═════ EXERCISE INPUTS

-- ==== Sys2Proof/Tests/Slice0.lean ====
section
/-! SUPPORT. Tests of the model: ill-formed terms, words written from the encodings, the vectors of
spec/95_test_vectors.md run through `step`, and for each obligation with hypotheses a state that meets them. -/

namespace Sys2Proof.Tests

open Sys2Proof.Machine

/-! ### Well-formedness: each check refuses (log 41) -/

theorem test_copy_of_zero_refused : (Instr.copy none (some .a)).wellFormed = false := by decide

theorem test_copy_l_p_refused : (Instr.copy (some .l) (some .p)).wellFormed = false := by decide

theorem test_radd_cld_refused : (Instr.radd false false false true (some .a) (some .b)).wellFormed = false := by decide

theorem test_radd_cm1_refused : (Instr.radd false false true false none (some .b)).wellFormed = false := by decide

theorem test_radd_ad1_refused : (Instr.radd false true false false none (some .b)).wellFormed = false := by decide

theorem test_radd_ad1_cm1_refused : (Instr.radd false true true false (some .t) (some .b)).wellFormed = false := by
  decide

theorem test_radd_accepted : (Instr.radd true false true true (some .t) (some .b)).wellFormed = true := by decide

/-! ### Decoding: words written field by field from spec/30_encoding.md R131 to R142 -/

/-- MEM: op code 01001, X, I, B, displacement (R131); LDA ,X I 3 of spec/41_memory_transfer.md R202. -/
theorem test_decode_mem :
    decodeWord 0b01001_1_1_0_00000011 = .ok (.lda { x := true, i := true, b := false, disp := 3 }) := by decide

/-- CJP: JNC, condition 101 (R132). -/
theorem test_decode_cjp : decodeWord 0b10110_101_11111101 = .ok (.jnc 0o375) := by decide

/-- SKP: condition, sr, dr (R135): DB LSS SA. -/
theorem test_decode_skp : decodeWord 0b11000_101_00_101_011 = .ok (.skp .lss (some .a) (some .b)) := by decide

/-- FIX: ADDD is 0o140120 (R140). -/
theorem test_decode_fix : decodeWord 0b1100000001010000 = .ok .addd := by decide

/-- EXR SA, in the extended space (R141). -/
theorem test_decode_exr : decodeWord 0b1100000110_101_000 = .ok (.exr (some .a)) := by decide

/-- Delta in bits 5-3 (R141): LDATX 20 (spec/48_privileged.md R399). -/
theorem test_decode_delta : decodeWord 0b1100011011_010_000 = .ok (.ldatx 2) := by decide

/-- ROP: RAD, C, I, CM1, CLD, sr, dr (R133): RADD ADC CM1 ST DB. -/
theorem test_decode_radd :
    decodeWord 0b11001_1_1_0_1_0_110_011 = .ok (.radd true false true false (some .t) (some .b)) := by decide

/-- RAND CM1 ST DB of spec/95_test_vectors.md S14. -/
theorem test_decode_rand : decodeWord 0b11001_0_0_1_1_0_110_011 = .ok (.rand true false (some .t) (some .b)) := by decide

/-- RSUB ST DB is the RADD AD1 CM1 of R184. -/
theorem test_decode_rsub : decodeWord 0b11001_1_0_1_1_0_110_011 = .ok (.rsub (some .t) (some .b)) := by decide

/-- The system group (R142): TRA ALD. -/
theorem test_decode_internal : decodeWord 0b110100000000_1010 = .ok (.tra 0o12) := by decide

/-- IRR 160 DP: level, dr (R142). -/
theorem test_decode_interlevel : decodeWord 0b110101111_1110_010 = .ok (.irr 14 (.reg .p)) := by decide

/-- SHF: type, register, a zero, count (R134): SHA SHR 3. -/
theorem test_decode_shift : decodeWord 0b11011_00_10_0_111101 = .ok (.sha .arith 0o75) := by decide

/-- IOX with an 11-bit address (R138). -/
theorem test_decode_iox : decodeWord 0b11101_00011000001 = .ok (.iox 0o301) := by decide

/-- ARG8: SAT 13 (R136). -/
theorem test_decode_argument : decodeWord 0b11110010_00001011 = .ok (.sat 0o13) := by decide

/-- FCV: DNZ -20 (R139). -/
theorem test_decode_conversion : decodeWord 0b11010100_11110000 = .ok (.dnz 0o360) := by decide

/-- BOP: operation, bn, dr (R137): BORC 60 DX. -/
theorem test_decode_bit : decodeWord 0b11111_1110_0110_111 = .ok (.borc 6 (.reg .x)) := by decide

/-- An undefined word is refused by name (R160). -/
theorem test_decode_undefined : decodeWord 0o160000 = .error (.undefinedWord 0o160000) := by decide

/-- The number of a table row is its word. -/
theorem test_decode_table_word : decodeTableWord 16 0o170401 = some (.saa 1) := by decide

/-! ### Vectors of spec/95_test_vectors.md -/

/-- A part of a state before or after a vector. -/
inductive Part where
  | reg (r : Reg) (v : Word)
  | mem (a : Nat) (v : Word)
  | ptab (i : Nat) (v : Word)
  | sts (v : Byte)
  deriving DecidableEq, Repr

/-- The state with a part set. -/
def Part.put (s : State) (p : Part) : State :=
  match p with
  | .reg r v => s.setReg r v
  | .mem a v => { s with mem := Memory.setWord s.mem a v }
  | .ptab i v => { s with ptab := Memory.setWord s.ptab i v }
  | .sts v => s.setStsLow v

/-- The state has the part. -/
def Part.holds (s : State) (p : Part) : Bool :=
  match p with
  | .reg r v => s.reg r == v
  | .mem a v => Memory.word s.mem a == v
  | .ptab i v => Memory.word s.ptab i == v
  | .sts v => s.stsLow == v

/-- The part is about the register. -/
def Part.isReg (r : Reg) (p : Part) : Bool :=
  match p with
  | .reg q _ => q == r
  | _ => false

/-- The part is the status byte. -/
def Part.isSts (p : Part) : Bool :=
  match p with
  | .sts _ => true
  | _ => false

/-- The reset state with parts set, P at an address. -/
def start (before : List Part) (pc : Word := 0o1000) : State := before.foldl Part.put (State.reset.setReg .p pc)

/-- The next state satisfies a test. -/
def nextHas (o : Out) (f : State → Bool) : Bool :=
  match o with
  | .next t => f t
  | _ => false

/-- What a vector says: one step of the word; registers and status that are not listed stay. -/
def vector (w : Word) (before after : List Part) (pc : Word) (at_ : Word := 0o1000) (fp48 : Bool := false) : Bool :=
  let s := start (before ++ [.mem at_.toNat w]) at_
  let s := { s with cfg := { s.cfg with fp48 := fp48 } }
  nextHas (step s) fun t =>
    after.all (Part.holds t) && t.reg .p == pc
      && [Reg.a, .b, .d, .l, .t, .x].all (fun r => after.any (Part.isReg r) || t.reg r == s.reg r)
      && (after.any Part.isSts || t.stsLow == s.stsLow)

theorem test_v1_lda_negative_displacement :
    vector 0o044200 [.mem 0o600 0o1717] [.reg .a 0o1717] 0o1001 = true := by decide

theorem test_v3_lda_wraps :
    vector 0o046001 [.reg .x 0o177777, .mem 0 0o4444] [.reg .a 0o4444] 0o1001 = true := by decide

theorem test_v4_jmp_indirect : vector 0o125400 [.reg .b 0o2000, .mem 0o2000 0o3456] [] 0o3456 = true := by decide

theorem test_v5_ldx_uses_old_x :
    vector 0o056003 [.reg .x 0o2000, .mem 0o2003 0o77] [.reg .x 0o77] 0o1001 = true := by decide

theorem test_v10_ldd_words :
    vector 0o024010 [.mem 0o1010 1, .mem 0o1011 2] [.reg .a 1, .reg .d 2] 0o1001 = true := by decide

theorem test_v11_std_words :
    vector 0o020010 [.reg .a 0o11, .reg .d 0o22] [.mem 0o1010 0o11, .mem 0o1011 0o22] 0o1001 = true := by decide

theorem test_v12_ldf_keeps_t :
    vector 0o034010 [.reg .t 7, .mem 0o1010 0o40100, .mem 0o1012 5] [.reg .a 0o40100, .reg .d 0, .reg .t 7] 0o1001
      = true := by decide

theorem test_v13_ldf_three_words :
    vector 0o034010 [.mem 0o1010 0o40001, .mem 0o1011 0o100000] [.reg .a 0o100000, .reg .d 0, .reg .t 0o40001]
      0o1001 (fp48 := true) = true := by decide

theorem test_v14_stf_three_words :
    vector 0o030010 [.reg .t 1, .reg .a 2, .reg .d 3] [.mem 0o1010 1, .mem 0o1011 2, .mem 0o1012 3]
      0o1001 (fp48 := true) = true := by decide

theorem test_v15_stz_stores_zero : vector 0o000010 [.mem 0o1010 7] [.mem 0o1010 0] 0o1001 = true := by decide

theorem test_v17_min_skips : vector 0o040010 [.mem 0o1010 0o177777] [.mem 0o1010 0] 0o1002 = true := by decide

theorem test_v18_min_counts : vector 0o040010 [.mem 0o1010 5] [.mem 0o1010 6] 0o1001 = true := by decide

theorem test_v20_add_overflow :
    vector 0o060010 [.reg .a 0o77777, .mem 0o1010 1, .sts 0] [.reg .a 0o100000, .sts 0o60] 0o1001 = true := by decide

theorem test_v23_add_keeps_o :
    vector 0o060010 [.reg .a 1, .mem 0o1010 1, .sts 0o60] [.reg .a 2, .sts 0o40] 0o1001 = true := by decide

theorem test_v24_sub_borrow :
    vector 0o064010 [.reg .a 0, .mem 0o1010 1, .sts 0] [.reg .a 0o177777, .sts 0] 0o1001 = true := by decide

theorem test_v26_sub_overflow :
    vector 0o064010 [.reg .a 0o100000, .mem 0o1010 1, .sts 0] [.reg .a 0o77777, .sts 0o160] 0o1001 = true := by decide

theorem test_v28_mpy_overflow :
    vector 0o120010 [.reg .a 0o300, .mem 0o1010 0o300, .sts 0] [.reg .a 0o110000, .sts 0o60] 0o1001 = true
      := by decide

theorem test_v29_mpy_negative :
    vector 0o120010 [.reg .a 0o177776, .mem 0o1010 3, .sts 0] [.reg .a 0o177772, .sts 0] 0o1001 = true := by decide

theorem test_v32_and_bits :
    vector 0o070010 [.reg .a 0o170360, .mem 0o1010 0o123456, .sts 0] [.reg .a 0o120040, .sts 0] 0o1001 = true
      := by decide

theorem test_v33_ora_bits :
    vector 0o074010 [.reg .a 0o170360, .mem 0o1010 0o123456, .sts 0] [.reg .a 0o173776, .sts 0] 0o1001 = true
      := by decide

theorem test_v40_rand_bits :
    vector 0o144447 [.reg .l 0o170360, .reg .x 0o123456] [.reg .x 0o120040] 0o1001 = true := by decide

theorem test_v41_radd_sum : vector 0o146057 [.reg .a 5, .reg .x 7] [.reg .x 0o14] 0o1001 = true := by decide

theorem test_v42_radd_negates : vector 0o146773 [.reg .x 5] [.reg .b 0o177773] 0o1001 = true := by decide

theorem test_v43_rsub_no_borrow :
    vector 0o146663 [.reg .t 3, .reg .b 0o12] [.reg .b 7, .sts 0o100] 0o1001 = true := by decide

theorem test_v44_rsub_borrow :
    vector 0o146663 [.reg .t 0o12, .reg .b 3] [.reg .b 0o177771, .sts 0] 0o1001 = true := by decide

theorem test_v45_rinc_overflow :
    vector 0o146405 [.reg .a 0o77777] [.reg .a 0o100000, .sts 0o60] 0o1001 = true := by decide

theorem test_v46_rinc_carry : vector 0o146405 [.reg .a 0o177777] [.reg .a 0, .sts 0o100] 0o1001 = true := by decide

theorem test_v47_rdcr_borrow : vector 0o146203 [.reg .b 0] [.reg .b 0o177777, .sts 0] 0o1001 = true := by decide

theorem test_v48_rdcr_overflow :
    vector 0o146203 [.reg .b 0o100000] [.reg .b 0o77777, .sts 0o160] 0o1001 = true := by decide

theorem test_v49_exit_jumps : vector 0o146142 [.reg .l 0o2345, .sts 0o100] [.sts 0] 0o2345 = true := by decide

theorem test_v50_rclr_of_p_jumps : vector 0o146102 [] [] 0 = true := by decide

theorem test_v51_swap_exchanges :
    vector 0o144051 [.reg .a 0o111111, .reg .d 0o22222] [.reg .a 0o22222, .reg .d 0o111111] 0o1001 = true := by decide

theorem test_v52_swap_cld :
    vector 0o144157 [.reg .a 0o111111, .reg .x 0o22222] [.reg .a 0, .reg .x 0o111111] 0o1001 = true := by decide

theorem test_v54_rexo_bits :
    vector 0o145063 [.reg .t 0o125252, .reg .b 0o177777] [.reg .b 0o52525] 0o1001 = true := by decide

theorem test_v55_rora_bits :
    vector 0o145463 [.reg .t 0o17, .reg .b 0o170000] [.reg .b 0o170017] 0o1001 = true := by decide

theorem test_v59_copy_of_p : vector 0o146125 [] [.reg .a 0o1001] 0o1001 = true := by decide

theorem test_v61_rmpy_wide : vector 0o146751 [.reg .a 1] [.reg .d 0o177777] 0o1001 = true := by decide

theorem test_v64_rmpy_low_bits :
    vector 0o141257 [.reg .a 0o100000, .reg .x 0o100000] [.reg .a 0o40000, .reg .d 0] 0o1001 = true := by decide

theorem test_v65_rdiv_quotient :
    vector 0o141660 [.reg .d 0o26, .reg .t 4] [.reg .a 5, .reg .d 2] 0o1001 = true := by decide

theorem test_v66_rdiv_negative_dividend :
    vector 0o141660 [.reg .a 0o177777, .reg .d 0o177752, .reg .t 4] [.reg .a 0o177773, .reg .d 0o177776] 0o1001 = true
      := by decide

theorem test_v71_mix3_three_times : vector 0o143200 [.reg .a 5] [.reg .x 0o14] 0o1001 = true := by decide

theorem test_v72_mix3_of_zero : vector 0o143200 [.reg .a 0] [.reg .x 0o177775] 0o1001 = true := by decide

theorem test_v74_exr_stores :
    vector 0o140650 [.reg .a 0o14177, .reg .x 0o4321] [.mem 0o1177 0o4321] 0o1001 = true := by decide

theorem test_v75_exr_jumps : vector 0o140630 [.reg .b 0o134020] [.reg .l 0o1001] 0o1020 = true := by decide

theorem test_v80_fad_one_and_one :
    vector 0o100010 [.reg .a 0o40100, .reg .d 0, .mem 0o1010 0o40100, .mem 0o1011 0] [.reg .a 0o40200, .reg .d 0]
      0o1001 = true := by decide

theorem test_v81_fsb_three_and_one :
    vector 0o104010 [.reg .a 0o40240, .reg .d 0, .mem 0o1010 0o40100, .mem 0o1011 0] [.reg .a 0o40200, .reg .d 0]
      0o1001 = true := by decide

theorem test_v83_fmu_sign :
    vector 0o110010 [.reg .a 0o40240, .reg .d 0, .mem 0o1010 0o140100, .mem 0o1011 0] [.reg .a 0o140240, .reg .d 0]
      0o1001 = true := by decide

theorem test_v85_fdv_exact :
    vector 0o114010 [.reg .a 0o40240, .reg .d 0, .mem 0o1010 0o40100, .mem 0o1011 0] [.reg .a 0o40240, .reg .d 0]
      0o1001 = true := by decide

theorem test_v82_fsb_zero :
    vector 0o104010 [.reg .a 0o40100, .reg .d 0, .mem 0o1010 0o40100, .mem 0o1011 0] [.reg .a 0, .reg .d 0] 0o1001
      = true := by decide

══════════

ACTIVITY: Extract every line of the records above that contains the word "reset".

EXERCISE OUTPUT:
/-- The reset state with parts set, P at an address. -/
def start (before : List Part) (pc : Word := 0o1000) : State := before.foldl Part.put (State.reset.setReg .p pc)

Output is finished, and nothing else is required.